Advanced Traffic Signal Control System Using Deep Double Q-Learning with Pedestrian Factors
Data publikacji: 18 mar 2025
Zakres stron: 239 - 255
Otrzymano: 21 gru 2024
Przyjęty: 21 lut 2025
DOI: https://doi.org/10.2478/jaiscr-2025-0012
Słowa kluczowe
© 2025 Li-Juan Liu et al., published by Sciendo
This work is licensed under the Creative Commons Attribution 4.0 International License.

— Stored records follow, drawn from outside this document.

/-- The tier of each row (field `tier` of spec/opcode_table.json). -/
def Instr.tier : Instr → Tier
  | .ld_BC_d16 _ => .S
  | .ld_B_d8 _ => .S
  | .ld_ma16_SP _ => .S
  | .ld_C_d8 _ => .S
  | .ld_DE_d16 _ => .S
  | .ld_D_d8 _ => .S
  | .jr_e8 _ => .S
  | .ld_E_d8 _ => .S
  | .jr_NZ_e8 _ => .S
  | .ld_HL_d16 _ => .S
  | .ld_H_d8 _ => .S
  | .jr_Z_e8 _ => .S
  | .ld_L_d8 _ => .S
  | .jr_NC_e8 _ => .S
  | .ld_SP_d16 _ => .S
  | .ld_mHL_d8 _ => .S
  | .jr_C_e8 _ => .S
  | .ld_A_d8 _ => .S
  | .jp_NZ_a16 _ => .S
  | .jp_a16 _ => .S
  | .call_NZ_a16 _ => .S
  | .add_A_d8 _ => .S
  | .jp_Z_a16 _ => .S
  | .prefix_CB _ => .S
  | .call_Z_a16 _ => .S
  | .call_a16 _ => .S
  | .adc_A_d8 _ => .S
  | .jp_NC_a16 _ => .S
  | .unmapped _ => .X
  | .call_NC_a16 _ => .S
  | .sub_d8 _ => .S
  | .jp_C_a16 _ => .S
  | .call_C_a16 _ => .S
  | .sbc_A_d8 _ => .S
  | .ldh_ma8_A _ => .G
  | .and_d8 _ => .S
  | .add_SP_e8 _ => .G
  | .ld_ma16_A _ => .G
  | .xor_d8 _ => .S
  | .ldh_A_ma8 _ => .G
  | .or_d8 _ => .S
  | .ld_HL_SPe8 _ => .S
  | .ld_A_ma16 _ => .G
  | .cp_d8 _ => .S
  | .nop => .S
  | .ld_mBC_A => .G
  | .inc_BC => .S
  | .inc_B => .S
  | .dec_B => .S
  | .rlca => .S
  | .add_HL_BC => .S
  | .ld_A_mBC => .G
  | .dec_BC => .S
  | .inc_C => .S
  | .dec_C => .S
  | .rrca => .S
  | .unmapped_STOP => .X
  | .ld_mDE_A => .G
  | .inc_DE => .S
  | .inc_D => .S
  | .dec_D => .S
  | .rla => .S
  | .add_HL_DE => .S
  | .ld_A_mDE => .G
  | .dec_DE => .S
  | .inc_E => .S
  | .dec_E => .S
  | .rra => .S
  | .ld_mHLinc_A => .G
  | .inc_HL => .S
  | .inc_H => .S
  | .dec_H => .S
  | .daa => .S
  | .add_HL_HL => .S
  | .ld_A_mHLinc => .G
  | .dec_HL => .S
  | .inc_L => .S
  | .dec_L => .S
  | .cpl => .S
  | .ld_mHLdec_A => .G
  | .inc_SP => .S
  | .inc_mHL => .S
  | .dec_mHL => .S
  | .scf => .S
  | .add_HL_SP => .S
  | .ld_A_mHLdec => .G
  | .dec_SP => .S
  | .inc_A => .S
  | .dec_A => .S
  | .ccf => .S
  | .ld_B_B => .S
  | .ld_B_C => .S
  | .ld_B_D => .S
  | .ld_B_E => .S
  | .ld_B_H => .S
  | .ld_B_L => .S
  | .ld_B_mHL => .S
  | .ld_B_A => .S
  | .ld_C_B => .S
  | .ld_C_C => .S
  | .ld_C_D => .S
  | .ld_C_E => .S
  | .ld_C_H => .S
  | .ld_C_L => .S
  | .ld_C_mHL => .S
  | .ld_C_A => .S
  | .ld_D_B => .S
  | .ld_D_C => .S
  | .ld_D_D => .S
  | .ld_D_E => .S
  | .ld_D_H => .S
  | .ld_D_L => .S
  | .ld_D_mHL => .S
  | .ld_D_A => .S
  | .ld_E_B => .S
  | .ld_E_C => .S
  | .ld_E_D => .S
  | .ld_E_E => .S
  | .ld_E_H => .S
  | .ld_E_L => .S
  | .ld_E_mHL => .S
  | .ld_E_A => .S
  | .ld_H_B => .S
  | .ld_H_C => .S
  | .ld_H_D => .S
  | .ld_H_E => .S
  | .ld_H_H => .S
  | .ld_H_L => .S
  | .ld_H_mHL => .S
  | .ld_H_A => .S
  | .ld_L_B => .S
  | .ld_L_C => .S
  | .ld_L_D => .S
  | .ld_L_E => .S
  | .ld_L_H => .S
  | .ld_L_L => .S
  | .ld_L_mHL => .S
  | .ld_L_A => .S
  | .ld_mHL_B => .S
  | .ld_mHL_C => .S
  | .ld_mHL_D => .S
  | .ld_mHL_E => .S
  | .ld_mHL_H => .S
  | .ld_mHL_L => .S
  | .halt => .S
  | .ld_mHL_A => .S
  | .ld_A_B => .S
  | .ld_A_C => .S
  | .ld_A_D => .S
  | .ld_A_E => .S
  | .ld_A_H => .S
  | .ld_A_L => .S
  | .ld_A_mHL => .S
  | .ld_A_A => .S
  | .add_A_B => .S
  | .add_A_C => .S
  | .add_A_D => .S
  | .add_A_E => .S
  | .add_A_H => .S
  | .add_A_L => .S
  | .add_A_mHL => .S
  | .add_A_A => .S
  | .adc_A_B => .S
  | .adc_A_C => .S
  | .adc_A_D => .S
  | .adc_A_E => .S
  | .adc_A_H => .S
  | .adc_A_L => .S
  | .adc_A_mHL => .S
  | .adc_A_A => .S
  | .sub_B => .S
  | .sub_C => .S
  | .sub_D => .S
  | .sub_E => .S
  | .sub_H => .S
  | .sub_L => .S
  | .sub_mHL => .S
  | .sub_A => .S
  | .sbc_A_B => .S
  | .sbc_A_C => .S
  | .sbc_A_D => .S
  | .sbc_A_E => .S
  | .sbc_A_H => .S
  | .sbc_A_L => .S
  | .sbc_A_mHL => .S
  | .sbc_A_A => .S
  | .and_B => .S
  | .and_C => .S
  | .and_D => .S
  | .and_E => .S
  | .and_H => .S
  | .and_L => .S
  | .and_mHL => .S
  | .and_A => .S
  | .xor_B => .S
  | .xor_C => .S
  | .xor_D => .S
  | .xor_E => .S
  | .xor_H => .S
  | .xor_L => .S
  | .xor_mHL => .S
  | .xor_A => .S
  | .or_B => .S
  | .or_C => .S
  | .or_D => .S
  | .or_E => .S
  | .or_H => .S
  | .or_L => .S
  | .or_mHL => .S
  | .or_A => .S
  | .cp_B => .S
  | .cp_C => .S
  | .cp_D => .S
  | .cp_E => .S
  | .cp_H => .S
  | .cp_L => .S
  | .cp_mHL => .S
  | .cp_A => .S
  | .ret_NZ => .S
  | .pop_BC => .S
  | .push_BC => .S
  | .rst_00 => .G
  | .ret_Z => .S
  | .ret => .S
  | .rst_08 => .G
  | .ret_NC => .S
  | .pop_DE => .S
  | .push_DE => .S
  | .rst_10 => .G
  | .ret_C => .S
  | .reti => .G
  | .rst_18 => .G
  | .pop_HL => .S
  | .ld_mC_A => .G
  | .push_HL => .S
  | .rst_20 => .G
  | .jp_HL => .G
  | .rst_28 => .G
  | .pop_AF => .S
  | .ld_A_mC => .G
  | .di => .S
  | .push_AF => .S
  | .rst_30 => .G
  | .ld_SP_HL => .S
  | .ei => .S
  | .rst_38 => .G
  | .rlc_B => .G
  | .rlc_C => .G
  | .rlc_D => .G
  | .rlc_E => .G
  | .rlc_H => .G
  | .rlc_L => .G
  | .rlc_mHL => .G
  | .rlc_A => .G
  | .rrc_B => .G
  | .rrc_C => .G
  | .rrc_D => .G
  | .rrc_E => .G
  | .rrc_H => .G
  | .rrc_L => .G
  | .rrc_mHL => .G
  | .rrc_A => .G
  | .rl_B => .G
  | .rl_C => .G
  | .rl_D => .G
  | .rl_E => .G
  | .rl_H => .G
  | .rl_L => .G
  | .rl_mHL => .G
  | .rl_A => .G
  | .rr_B => .G
  | .rr_C => .G
  | .rr_D => .G
  | .rr_E => .G
  | .rr_H => .G
  | .rr_L => .G
  | .rr_mHL => .G
  | .rr_A => .G
  | .sla_B => .G
  | .sla_C => .G
  | .sla_D => .G
  | .sla_E => .G
  | .sla_H => .G
  | .sla_L => .G
  | .sla_mHL => .G
  | .sla_A => .G
  | .sra_B => .G
  | .sra_C => .G
  | .sra_D => .G
  | .sra_E => .G
  | .sra_H => .G
  | .sra_L => .G
  | .sra_mHL => .G
  | .sra_A => .G
  | .swap_B => .G
  | .swap_C => .G
  | .swap_D => .G
  | .swap_E => .G
  | .swap_H => .G
  | .swap_L => .G
  | .swap_mHL => .G
  | .swap_A => .G
  | .srl_B => .G
  | .srl_C => .G
  | .srl_D => .G
  | .srl_E => .G
  | .srl_H => .G
  | .srl_L => .G
  | .srl_mHL => .G
  | .srl_A => .G
  | .bit_0_B => .G
  | .bit_0_C => .G
  | .bit_0_D => .G
  | .bit_0_E => .G
  | .bit_0_H => .G
  | .bit_0_L => .G
  | .bit_0_mHL => .G
  | .bit_0_A => .G
  | .bit_1_B => .G
  | .bit_1_C => .G
  | .bit_1_D => .G
  | .bit_1_E => .G
  | .bit_1_H => .G
  | .bit_1_L => .G
  | .bit_1_mHL => .G
  | .bit_1_A => .G
  | .bit_2_B => .G
  | .bit_2_C => .G
  | .bit_2_D => .G
  | .bit_2_E => .G
  | .bit_2_H => .G
  | .bit_2_L => .G
  | .bit_2_mHL => .G
  | .bit_2_A => .G
  | .bit_3_B => .G
  | .bit_3_C => .G
  | .bit_3_D => .G
  | .bit_3_E => .G
  | .bit_3_H => .G
  | .bit_3_L => .G
  | .bit_3_mHL => .G
  | .bit_3_A => .G
  | .bit_4_B => .G
  | .bit_4_C => .G
  | .bit_4_D => .G
  | .bit_4_E => .G
  | .bit_4_H => .G
  | .bit_4_L => .G
  | .bit_4_mHL => .G
  | .bit_4_A => .G
  | .bit_5_B => .G
  | .bit_5_C => .G
  | .bit_5_D => .G
  | .bit_5_E => .G
  | .bit_5_H => .G
  | .bit_5_L => .G
  | .bit_5_mHL => .G
  | .bit_5_A => .G
  | .bit_6_B => .G
  | .bit_6_C => .G
  | .bit_6_D => .G
  | .bit_6_E => .G
  | .bit_6_H => .G
  | .bit_6_L => .G
  | .bit_6_mHL => .G
  | .bit_6_A => .G
  | .bit_7_B => .G
  | .bit_7_C => .G
  | .bit_7_D => .G
  | .bit_7_E => .G
  | .bit_7_H => .G
  | .bit_7_L => .G
  | .bit_7_mHL => .G
  | .bit_7_A => .G
  | .res_0_B => .G
  | .res_0_C => .G
  | .res_0_D => .G
  | .res_0_E => .G
  | .res_0_H => .G
  | .res_0_L => .G
  | .res_0_mHL => .G
  | .res_0_A => .G
  | .res_1_B => .G
  | .res_1_C => .G
  | .res_1_D => .G
  | .res_1_E => .G
  | .res_1_H => .G
  | .res_1_L => .G
  | .res_1_mHL => .G
  | .res_1_A => .G
  | .res_2_B => .G
  | .res_2_C => .G
  | .res_2_D => .G
  | .res_2_E => .G
  | .res_2_H => .G
  | .res_2_L => .G
  | .res_2_mHL => .G
  | .res_2_A => .G
  | .res_3_B => .G
  | .res_3_C => .G
  | .res_3_D => .G
  | .res_3_E => .G
  | .res_3_H => .G
  | .res_3_L => .G
  | .res_3_mHL => .G
  | .res_3_A => .G
  | .res_4_B => .G
  | .res_4_C => .G
  | .res_4_D => .G
  | .res_4_E => .G
  | .res_4_H => .G
  | .res_4_L => .G
  | .res_4_mHL => .G
  | .res_4_A => .G
  | .res_5_B => .G
  | .res_5_C => .G
  | .res_5_D => .G
  | .res_5_E => .G
  | .res_5_H => .G
  | .res_5_L => .G
  | .res_5_mHL => .G
  | .res_5_A => .G
  | .res_6_B => .G
  | .res_6_C => .G
  | .res_6_D => .G
  | .res_6_E => .G
  | .res_6_H => .G
  | .res_6_L => .G
  | .res_6_mHL => .G
  | .res_6_A => .G
  | .res_7_B => .G
  | .res_7_C => .G
  | .res_7_D => .G
  | .res_7_E => .G
  | .res_7_H => .G
  | .res_7_L => .G
  | .res_7_mHL => .G
  | .res_7_A => .G
  | .set_0_B => .G
  | .set_0_C => .G
  | .set_0_D => .G
  | .set_0_E => .G
  | .set_0_H => .G
  | .set_0_L => .G
  | .set_0_mHL => .G
  | .set_0_A => .G
  | .set_1_B => .G
  | .set_1_C => .G
  | .set_1_D => .G
  | .set_1_E => .G
  | .set_1_H => .G
  | .set_1_L => .G
  | .set_1_mHL => .G
  | .set_1_A => .G
  | .set_2_B => .G
  | .set_2_C => .G
  | .set_2_D => .G
  | .set_2_E => .G
  | .set_2_H => .G
  | .set_2_L => .G
  | .set_2_mHL => .G
  | .set_2_A => .G
  | .set_3_B => .G
  | .set_3_C => .G
  | .set_3_D => .G
  | .set_3_E => .G
  | .set_3_H => .G
  | .set_3_L => .G
  | .set_3_mHL => .G
  | .set_3_A => .G
  | .set_4_B => .G
  | .set_4_C => .G
  | .set_4_D => .G
  | .set_4_E => .G
  | .set_4_H => .G
  | .set_4_L => .G
  | .set_4_mHL => .G
  | .set_4_A => .G
  | .set_5_B => .G
  | .set_5_C => .G
  | .set_5_D => .G
  | .set_5_E => .G
  | .set_5_H => .G
  | .set_5_L => .G
  | .set_5_mHL => .G
  | .set_5_A => .G
  | .set_6_B => .G
  | .set_6_C => .G
  | .set_6_D => .G
  | .set_6_E => .G
  | .set_6_H => .G
  | .set_6_L => .G
  | .set_6_mHL => .G
  | .set_6_A => .G
  | .set_7_B => .G
  | .set_7_C => .G
  | .set_7_D => .G
  | .set_7_E => .G
  | .set_7_H => .G
  | .set_7_L => .G
  | .set_7_mHL => .G
  | .set_7_A => .G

In response to the increasingly severe traffic congestion problem, this paper proposes a novel method based on Double Deep Q-Learning Network to enhance the performance of adaptive traffic signal control agents in alleviating traffic congestion and delays. By designing a novel state space model and reward function, the proposed method can minimize vehicle queue lengths and reduce vehicle delay duration when dealing with complex intersections or segments with significant traffic fluctuations. To evaluate the performance of this method, the paper utilizes the Simulation of Urban MObility software to set up environments for complex intersections. Simulation results demonstrate that compared to previous works and current mainstream algorithms, the proposed method can efficiently control signals in complex traffic environments, effectively addressing congestion and improving traffic efficiency.